Search code examples
pythonscikit-learncluster-analysisunsupervised-learning

what is the best algorithm to cluster this data


enter image description here

can some one help me find a good clustering algorithm that will cluster this into 3 clusters without defining the number of clusters.

i have tried many algorithms in its basic form.. nothing seems to work properly.

clustering = AgglomerativeClustering().fit(temp)

same way i tried the dbscan and kmeans too.. just used the guidelines from sklean. i couldn't get the expected results.

my original data set is a 1D list of numbers.. but the order of the numbers matters, so generated a 2D list as bellow.

temp = []
for i in range(len(avgs)):
    temp.append([avgs[i], i+1])
clustering = AgglomerativeClustering().fit(temp)

in plotting piloting i used a similter range as the y axis

ax2.scatter(range(len(plots[i])), plots[i], c=np.random.rand(3,))

the order of the data matters, so this need to clustered into 3. and there might be some other data sets that the data is very good so that the result of that need to be just one cluster.

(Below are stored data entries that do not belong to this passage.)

-- ==== Sys2Proof/Laws/Run.lean ====
section
/-! SUPPORT. Runs: the sequencer's step in each phase, and the two loops of a block, cut anywhere. -/

namespace Sys2Proof.Machine


/-- No steps. -/
theorem run_zero (s : State) : Host.Core.run core 0 s = .next s := rfl

/-- A run whose first step answers a next state. -/
theorem run_succ {s t : State} (h : step s = .next t) (k : Nat) : Host.Core.run core (k + 1) s = Host.Core.run core k t := by
  simp only [Host.Core.run, show core.step s = _ from h]

/-- A run cut in two. -/
theorem run_add {m n : Nat} {s t : State} (h : Host.Core.run core m s = .next t) :
    Host.Core.run core (m + n) s = Host.Core.run core n t := by
  induction m generalizing s with
  | zero => rw [run_zero] at h; injection h with h; rw [Nat.zero_add, h]
  | succ m ih =>
    cases hs : step s with
    | next u => rw [run_succ hs] at h; rw [show m + 1 + n = m + n + 1 by omega, run_succ hs, ih h]
    | fault f => simp only [Host.Core.run, show core.step s = _ from hs] at h; cases h
    | refused f => simp only [Host.Core.run, show core.step s = _ from hs] at h; cases h

theorem run_one {s t : State} (h : step s = .next t) : Host.Core.run core 1 s = .next t := by
  rw [run_succ h]; rfl

/-- A step in phase `p`, whose operation is `i`. These lemmas leave the record of writes open; `State.Inv` says of it what is
needed. -/
theorem step_of_phase {s u : State} {p : Phase} {i : Instr} (ht : s.turns = []) (hp : s.phase = p)
    (hn : (Position.mk p s.blk s.j).named = some i) (hj : p = .sExp → 16 ≤ s.j.toNat) (he : exec i s = .next u) :
    ∃ m, step s = .next { u.atPosition ((Position.mk p s.blk s.j).next u.nblk) with written := m } := by
  have hn : s.position.named = some i := by rw [named_of_phase hp]; exact hn
  have hq : u.position = Position.mk p s.blk s.j := by
    rw [(exec_frame (Position.named_ne_start hn) he).1]; subst hp; rfl
  refine ⟨(u.recordOperation i).advance.written, ?_⟩
  rw [step_of_nil ht, sequencerTurn_of_exec hn (hp ▸ hj) he, ← hq]; rfl

/-- SCH.EXP `j` on the schedule words. -/
def expandAt (j : BitVec 6) (w : Vector Word 64) : Vector Word 64 :=
  w.set j.toNat (scheduleWord (w[(j - 16).toNat]'(j - 16).isLt) (w[(j - 15).toNat]'(j - 15).isLt)
    (w[(j - 7).toNat]'(j - 7).isLt) (w[(j - 2).toNat]'(j - 2).isLt)) j.isLt

/-- The schedule words after SCH.EXP 16 to `15 + n`. -/
def expandedAfter (w : Vector Word 64) : Nat → Vector Word 64
  | 0 => w
  | n + 1 => expandAt (BitVec.ofNat 6 (16 + n)) (expandedAfter w n)

/-- The working registers after RND.STEP 0 to `n - 1`. -/
def roundedAfter (w : Vector Word 64) (v : Vector Word 8) : Nat → Vector Word 8
  | 0 => v
  | n + 1 => roundStep (romK[(BitVec.ofNat 6 n).toNat]'(BitVec.ofNat 6 n).isLt)
      (w[(BitVec.ofNat 6 n).toNat]'(BitVec.ofNat 6 n).isLt) (roundedAfter w v n)


theorem step_pCopy {s : State} (ht : s.turns = []) (hp : s.phase = .pCopy) (hl : s.len.toNat ≤ s.msgSize) :
    ∃ m, step s = .next { s with phase := .pMark, pad := s.pad.store 0 (s.message s.len.toNat), plen := s.len.setWidth 62, written := m } :=
  step_of_phase ht hp rfl (by simp) (execPadCopy_eq_next.2 ⟨inside_iff.2 (.inr (by omega)), rfl⟩)

theorem step_pMark {s : State} (ht : s.turns = []) (hp : s.phase = .pMark) (hl : s.plen.toNat + 1 ≤ s.padSize) :
    ∃ m, step s = .next { s with phase := .pZero, pad := s.pad.store s.plen.toNat [0x80], plen := s.plen + 1, written := m } :=
  step_of_phase ht hp rfl (by simp) (execPadMark_eq_next.2 ⟨inside_iff.2 (.inr hl), rfl⟩)

theorem step_pZero {s : State} (ht : s.turns = []) (hp : s.phase = .pZero)
    (hl : s.plen.toNat + zeroCount s.plen.toNat ≤ s.padSize) :
    ∃ m, step s = .next { s with phase := .pLen, pad := s.pad.store s.plen.toNat (List.replicate (zeroCount s.plen.toNat) 0),
                                  plen := s.plen + BitVec.ofNat 62 (zeroCount s.plen.toNat), written := m } :=
  step_of_phase ht hp rfl (by simp) (execPadZero_eq_next.2 ⟨inside_iff.2 (.inr hl), rfl⟩)

theorem step_pLen {s : State} (ht : s.turns = []) (hp : s.phase = .pLen) (hl : s.plen.toNat + 8 ≤ s.padSize) :
    ∃ m, step s = .next { s with phase := .hInit, pad := s.pad.store s.plen.toNat (lengthBytes (bitLength s.len)),
                                  plen := s.plen + 8, nblk := BitVec.ofNat 56 ((s.plen.toNat + 8) / 64), written := m } :=
  step_of_phase ht hp rfl (by simp) (execPadLen_eq_next.2 ⟨inside_iff.2 (.inr hl), rfl⟩)

theorem step_hInit {s : State} (ht : s.turns = []) (hp : s.phase = .hInit) :
    ∃ m, step s = .next { s with phase := .bLoad, blk := 0, h := romIV, written := m } :=
  step_of_phase ht hp rfl (by simp) (execHInit_eq_next.2 rfl)

/-- The schedule words after BLK.LOAD. -/
def loaded (s : State) : Vector Word 64 :=
  Vector.ofFn fun t : Fin 64 => if t.val < 16 then s.padWord (64 * s.blk.toNat) t else s.w[t]

theorem step_bLoad {s : State} (ht : s.turns = []) (hp : s.phase = .bLoad) (hi : 64 * s.blk.toNat + 64 ≤ s.padSize) :
    ∃ m, step s = .next { s with phase := .sExp, j := 16, w := loaded s, written := m } :=
  step_of_phase (u := { s with w := loaded s }) ht hp rfl (by simp)
    (execBlkLoad_eq_next.2 ⟨inside_iff.2 (.inr hi), by rw [loaded]⟩)

theorem step_sExp {s : State} (ht : s.turns = []) (hp : s.phase = .sExp) (hj : 16 ≤ s.j.toNat) :
    ∃ m, step s = .next { { s with w := expandAt s.j s.w }.atPosition
      ((Position.mk .sExp s.blk s.j).next s.nblk) with written := m } :=
  step_of_phase ht hp rfl (fun _ => hj) (execSchExp_eq_next.2 ⟨hj, rfl⟩)

theorem step_rCopy {s : State} (ht : s.turns = []) (hp : s.phase = .rCopy) :
    ∃ m, step s = .next { s with phase := .rStep, j := 0, v := s.h, written := m } :=
  step_of_phase ht hp rfl (by simp) (execRndCopy_eq_next.2 rfl)

theorem step_rStep {s : State} (ht : s.turns = []) (hp : s.phase = .rStep) :
    ∃ m, step s = .next { { s with v := roundStep (romK[s.j.toNat]'s.j.isLt) (s.w[s.j.toNat]'s.j.isLt) s.v }.atPosition
      ((Position.mk .rStep s.blk s.j).next s.nblk) with written := m } :=
  step_of_phase ht hp rfl (by simp) (execRndStep_eq_next.2 rfl)

theorem step_bAdd {s : State} (ht : s.turns = []) (hp : s.phase = .bAdd) :
    ∃ m, step s = .next { { s with h := addWords s.h s.v }.atPosition
      ((Position.mk .bAdd s.blk s.j).next s.nblk) with written := m } :=
  step_of_phase ht hp rfl (by simp) (execBlkAdd_eq_next.2 rfl)

theorem step_serial {s : State} (ht : s.turns = []) (hp : s.phase = .serial) :
    ∃ m, step s = .next { s with phase := .done, dg := s.dg.store 0 (digestBytes s.h), written := m } :=
  step_of_phase ht hp rfl (by simp) (execSer_eq_next.2 rfl)

/-- The expansion loop, cut after `n` of its 48 steps. -/
theorem run_expand {s : State} (ht : s.turns = []) (hp : s.phase = .sExp) (hj : s.j = 16) (n : Nat) (hn : n < 48) :
    ∃ m, Host.Core.run core n s =
      .next { s with j := BitVec.ofNat 6 (16 + n), w := expandedAfter s.w n, written := m } := by
  induction n with
  | zero => refine ⟨s.written, ?_⟩; cases s; simp only at hj; subst hj; rfl
  | succ n ih =>
    obtain ⟨m, ih⟩ := ih (by omega)
    have hjn : (BitVec.ofNat 6 (16 + n)).toNat = 16 + n := by simp; omega
    obtain ⟨m', hs⟩ := step_sExp (s := { s with j := BitVec.ofNat 6 (16 + n), w := expandedAfter s.w n, written := m })
      ht hp (by rw [hjn]; omega)
    refine ⟨m', ?_⟩
    rw [run_add ih, run_one hs]
    simp only [Position.next, hjn, show 16 + n < 63 by omega, if_true, State.atPosition, hp]
    congr 2
    exact (BitVec.ofNat_add (16 + n) 1).symm

theorem run_expand_all {s : State} (ht : s.turns = []) (hp : s.phase = .sExp) (hj : s.j = 16) :
    ∃ m, Host.Core.run core 48 s =
      .next { s with phase := .rCopy, j := 63, w := expandedAfter s.w 48, written := m } := by
  obtain ⟨m, h⟩ := run_expand ht hp hj 47 (by omega)
  obtain ⟨m', hs⟩ := step_sExp (s := { s with j := BitVec.ofNat 6 (16 + 47), w := expandedAfter s.w 47, written := m })
    ht hp (show 16 ≤ (BitVec.ofNat 6 (16 + 47)).toNat by decide)
  exact ⟨m', (run_add (m := 47) (n := 1) h).trans (run_one hs)⟩

/-- The round loop, cut after `n` of its 64 steps. -/
theorem run_rounds {s : State} (ht : s.turns = []) (hp : s.phase = .rStep) (hj : s.j = 0) (n : Nat) (hn : n < 64) :
    ∃ m, Host.Core.run core n s =
      .next { s with j := BitVec.ofNat 6 n, v := roundedAfter s.w s.v n, written := m } := by
  induction n with
  | zero => refine ⟨s.written, ?_⟩; cases s; simp only at hj; subst hj; rfl
  | succ n ih =>
    obtain ⟨m, ih⟩ := ih (by omega)
    have hjn : (BitVec.ofNat 6 n).toNat = n := by simp; omega
    obtain ⟨m', hs⟩ := step_rStep (s := { s with j := BitVec.ofNat 6 n, v := roundedAfter s.w s.v n, written := m }) ht hp
    refine ⟨m', ?_⟩
    rw [run_add ih, run_one hs]
    simp only [Position.next, hjn, show n < 63 by omega, if_true, State.atPosition, hp]
    congr 2
    · exact (BitVec.ofNat_add n 1).symm
    · simp only [roundedAfter, hjn]

theorem run_rounds_all {s : State} (ht : s.turns = []) (hp : s.phase = .rStep) (hj : s.j = 0) :
    ∃ m, Host.Core.run core 64 s =
      .next { s with phase := .bAdd, j := 63, v := roundedAfter s.w s.v 64, written := m } := by
  obtain ⟨m, h⟩ := run_rounds ht hp hj 63 (by omega)
  obtain ⟨m', hs⟩ := step_rStep (s := { s with j := BitVec.ofNat 6 63, v := roundedAfter s.w s.v 63, written := m }) ht hp
  exact ⟨m', (run_add (m := 63) (n := 1) h).trans (run_one hs)⟩

theorem expandAt_get {n : Nat} (hn : n < 48) (w : Vector Word 64) (k : Nat) (hk : k < 64) :
    (expandAt (BitVec.ofNat 6 (16 + n)) w)[k] = if k = 16 + n then
      scheduleWord (w[n]'(by omega)) (w[n + 1]'(by omega)) (w[n + 9]'(by omega)) (w[n + 14]'(by omega)) else w[k] := by
  have e (m : Nat) (hm : m ≤ 16) : (BitVec.ofNat 6 (16 + n) - BitVec.ofNat 6 m).toNat = 16 + n - m := by
    rw [BitVec.toNat_sub]; simp only [BitVec.toNat_ofNat]; omega
  have h0 : (BitVec.ofNat 6 (16 + n)).toNat = 16 + n := by simp; omega
  have h16 := e 16 (by omega)
  have h15 := e 15 (by omega)
  have h7 := e 7 (by omega)
  have h2 := e 2 (by omega)
  unfold expandAt
  rw [Vector.getElem_set]
  simp only [h0]
  by_cases hk : k = 16 + n
  · rw [if_pos hk.symm, if_pos hk]
    congr 2 <;> simp [h16, h15, h7, h2] <;> omega
  · rw [if_neg (Ne.symm hk), if_neg hk]

theorem expandedAfter_get_of_lt (w : Vector Word 64) {m n : Nat} (hmn : m ≤ n) (hn : n ≤ 48) (k : Nat) (hk : k < 64)
    (hkm : k < 16 + m) : (expandedAfter w n)[k] = (expandedAfter w m)[k] := by
  induction n, hmn using Nat.le_induction with
  | base => rfl
  | succ n hmn ih =>
    rw [expandedAfter, expandAt_get (by omega), if_neg (by omega), ih (by omega)]

theorem expandedAfter_recurrence (w : Vector Word 64) {n : Nat} (hn : n < 48) :
    (expandedAfter w 48)[16 + n]'(by omega) = scheduleWord ((expandedAfter w 48)[n]'(by omega))
      ((expandedAfter w 48)[n + 1]'(by omega)) ((expandedAfter w 48)[n + 9]'(by omega)) ((expandedAfter w 48)[n + 14]'(by omega)) := by
  rw [expandedAfter_get_of_lt w (show n + 1 ≤ 48 by omega) (le_refl _) _ _ (by omega), expandedAfter, expandAt_get hn, if_pos rfl]
  have e (k : Nat) (hk : k < 64) (hkn : k < 16 + n) : (expandedAfter w 48)[k] = (expandedAfter w n)[k] :=
    expandedAfter_get_of_lt w (show n ≤ 48 by omega) (le_refl _) _ _ hkn
  rw [e n _ (by omega), e (n + 1) _ (by omega), e (n + 9) _ (by omega), e (n + 14) _ (by omega)]

theorem loaded_get (s : State) {k : Nat} (hk : k < 16) :
    (loaded s)[k]'(by omega) = s.padWord (64 * s.blk.toNat) k := by
  simp [loaded, hk]

end Sys2Proof.Machine
end

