/-! ## Helpers -/

/-- A field of the state a step answers, if it answers one. -/
def after {α : Type} (r : Result) (f : State → α) : Option α :=
  match r with
  | .next s => some (f s)
  | .fault _ => none
  | .refused _ => none

/-- The fault a step stops with, if it stops with one. -/
def faultOf (r : Result) : Option Fault :=
  match r with
  | .next _ => none
  | .fault f => some f
  | .refused _ => none

/-- An engine with 1024 bytes of `MSG` at a sequencer position. -/
def placed (p : Phase) (blk : BitVec 56) (j : BitVec 6) : State :=
  { State.reset with phase := p, blk := blk, j := j, cfg := { lmax := ⟨1024, by decide⟩ } }

/-- The message "abc", written and ready to be started (95 section 4.2). -/
def abcIdle : State := { placed .idle 0 0 with msg := [(0, 0x61), (1, 0x62), (2, 0x63)], len := 3 }

/-- The padded buffer of "abc" (95 section 4.2). -/
def abcPad : Memory :=
  [(0, 0x61), (1, 0x62), (2, 0x63), (3, 0x80)] ++ (List.range 52).map (fun k => (4 + k, 0x00))
    ++ [(56, 0x00), (57, 0x00), (58, 0x00), (59, 0x00), (60, 0x00), (61, 0x00), (62, 0x00), (63, 0x18)]

/-- Every register recorded as written. -/
def allWritten : Written :=
  { blk := true, j := true, plen := true, nblk := true, len := true, h := true, v := true, w := Vector.replicate 64 true }

/-- "abc" padded, in some phase of its one block. -/
def abcBlock (p : Phase) (j : BitVec 6) : State :=
  { abcIdle with phase := p, j := j, plen := 64, nblk := 1, pad := abcPad, h := romIV, v := romIV, written := allWritten }

/-- `W[0]` and `W[15]` of "abc", the other words zero (95 section 5.1). -/
def abcLoaded (p : Phase) (j : BitVec 6) : State :=
  { abcBlock p j with w := ((Vector.replicate 64 0).set 0 0x61626380).set 15 0x00000018 }

/-! ## Well-formedness (R70, R72): the one check, and terms it refuses -/

theorem test_wellFormed_refuses_index_below_16 :
    (Instr.schExp 5).wellFormed = false ∧ (Instr.schExp 0).wellFormed = false ∧ (Instr.schExp 15).wellFormed = false := by decide

theorem test_wellFormed_admits :
    (Instr.schExp 16).wellFormed = true ∧ (Instr.schExp 63).wellFormed = true ∧ (Instr.rndStep 0).wellFormed = true := by decide

/-! ## Decoding (95 section 8.1): words written bit by bit, `opc` then `idx` -/

theorem test_decode_padder :
    decodeOpw 0b0001000000 = .ok .padCopy ∧ decodeOpw 0b0010000000 = .ok .padMark ∧
    decodeOpw 0b0011000000 = .ok .padZero ∧ decodeOpw 0b0100000000 = .ok .padLen := by decide

theorem test_decode_schedule :
    decodeOpw 0b0110000000 = .ok .blkLoad ∧ decodeOpw 0b0111010000 = .ok (.schExp 16) ∧
    decodeOpw 0b0111100101 = .ok (.schExp 37) ∧ decodeOpw 0b0111111111 = .ok (.schExp 63) := by decide

theorem test_decode_rounds :
    decodeOpw 0b0101000000 = .ok .hInit ∧ decodeOpw 0b1000000000 = .ok .rndCopy ∧
    decodeOpw 0b1001000000 = .ok (.rndStep 0) ∧ decodeOpw 0b1001011111 = .ok (.rndStep 31) ∧
    decodeOpw 0b1010000000 = .ok .blkAdd := by decide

Link to the list if someone want to try

so i tried using the step detection and got the following image according to ur answer. but how can i find the values of the peaks.. if i get the max value i can get one of them.. but how to get the rest of it.. the second max is not an answer because the one right next to the max is the second max

enter image description here


Solution

  • Your data is not 2d coordinates. So don't choose an algorithm designed for that!

    Instead your data appears to be sequential or time series.

    What you want to use is a change point detection algorithm, capable of detecting a change in the mean value of a series.

    A simple approach would be to compute the sum of the next 10 points minus the sum of the previous 10 points, then look for extreme values of this curve.